Objective: To examine the factors associated with liver steatosis in severely obese subjects and to test the potential reversibility of fatty liver after weight loss.
Design: Retrospective clinical study.
Subject: 528 obese patients before bariatric surgery and 69 obese subjects of the initial cohort evaluated before and 27+/-15 months after gastroplasty.
Measurements: Fatty deposition (scored as mild, moderate or severe) and inflammatory changes were evaluated in liver biopsies; clinical (body mass index (BMI), age, gender, duration of obesity) and biological (glucose, triglycerides, liver enzymes) parameters were related to histological findings.
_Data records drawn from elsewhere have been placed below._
/-! `illegalCommand` -/

@[simp] theorem illegalCommand_st : (illegalCommand s).st = s.st := rfl
@[simp] theorem illegalCommand_cf : (illegalCommand s).cf = s.cf := rfl
@[simp] theorem illegalCommand_al : (illegalCommand s).al = s.al := rfl
@[simp] theorem illegalCommand_ah : (illegalCommand s).ah = s.ah := rfl
@[simp] theorem illegalCommand_busAddr : (illegalCommand s).busAddr = s.busAddr := rfl
@[simp] theorem illegalCommand_baseClock : (illegalCommand s).baseClock = s.baseClock := rfl
@[simp] theorem illegalCommand_ident : (illegalCommand s).ident = s.ident := rfl
@[simp] theorem illegalCommand_begun : (illegalCommand s).begun = s.begun := rfl
@[simp] theorem illegalCommand_mirrorsLoaded : (illegalCommand s).mirrorsLoaded = s.mirrorsLoaded := rfl
@[simp] theorem illegalCommand_busy : (illegalCommand s).busy = s.busy := rfl
@[simp] theorem illegalCommand_resOk : (illegalCommand s).resOk = false := rfl
@[simp] theorem illegalCommand_resCause : (illegalCommand s).resCause = .illegalCmd := rfl
@[simp] theorem illegalCommand_resValue : (illegalCommand s).resValue = 0 := rfl
@[simp] theorem illegalCommand_frame : (illegalCommand s).frame = s.frame := rfl
@[simp] theorem illegalCommand_framePresent : (illegalCommand s).framePresent = s.framePresent := rfl
@[simp] theorem illegalCommand_stg : (illegalCommand s).stg = s.stg := rfl
@[simp] theorem illegalCommand_savedClock : (illegalCommand s).savedClock = s.savedClock := rfl
@[simp] theorem illegalCommand_seq : (illegalCommand s).seq = s.seq := rfl
@[simp] theorem illegalCommand_chunk : (illegalCommand s).chunk = s.chunk := rfl
@[simp] theorem illegalCommand_retry : (illegalCommand s).retry = s.retry := rfl
@[simp] theorem illegalCommand_cur : (illegalCommand s).cur = s.cur := rfl
@[simp] theorem illegalCommand_holding : (illegalCommand s).holding = s.holding := rfl
@[simp] theorem illegalCommand_snap : (illegalCommand s).snap = s.snap := rfl
@[simp] theorem illegalCommand_outcome : (illegalCommand s).outcome = s.outcome := rfl
@[simp] theorem illegalCommand_pending : (illegalCommand s).pending = s.pending := rfl
@[simp] theorem illegalCommand_busLog : (illegalCommand s).busLog = s.busLog := rfl
@[simp] theorem illegalCommand_qvalid : (illegalCommand s).qvalid = s.qvalid := rfl
@[simp] theorem illegalCommand_qdata : (illegalCommand s).qdata = s.qdata := rfl
@[simp] theorem illegalCommand_env : (illegalCommand s).env = s.env := rfl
Results: 74% of the 528 biopsies showed fatty change, estimated as mild in 41% of cases, moderate in 32% and severe in 27%. The prevalence of steatosis was significantly higher in men than in women (91% vs 70%, P = 0.001) and in patients with impaired glucose tolerance or type 2 diabetes compared with nondiabetics (89% vs 69% P = 0.001). The severity of the steatosis was associated with BMI (P = 0.002) but not with the duration of obesity or the age of the patient. When compared with patients without fatty change, those with liver steatosis had significantly higher fasting plasma glucose (5.5 mmol/l vs 5.1 mmol/l, P = 0.007) and triglycerides (1.8 mmol/l vs 1.3 mmol/l, P = 0.002). Mean serum liver enzyme activities (alkaline phosphatase, aspartate aminotransferase (AST), alanine aminotransferase (ALT) and gamma-glutamyl-transpeptidase (gammaGT) were significantly (P < 0.001) increased in patients with fatty change but remained within laboratory reference values. In the 69 patients who have been evaluated after a marked weight reduction (-32+/-19kg), 45% of the biopsies were considered as normal (vs 13% before, P < 0.001) while pure fatty change was still observed in 38% of the patients (vs 83% before, P = 0.001). However, the severity of the steatosis was significantly (P < 0.001) reduced (mild: 62% vs 21%; moderate: 23% vs 37%; severe: 15% vs 42%). In addition, a significant increase of hepatitis was observed in 26% of the biopsies (vs 14% before, P < 0.05).
Conclusions: Liver steatosis in obese subjects is associated with men, diabetic status, BMI, higher fasting glucose and hypertriglyceridaemia. Postgastroplasty weight loss reduces liver steatosis, but seems to increase the incidence of inflammatory lobular hepatitis.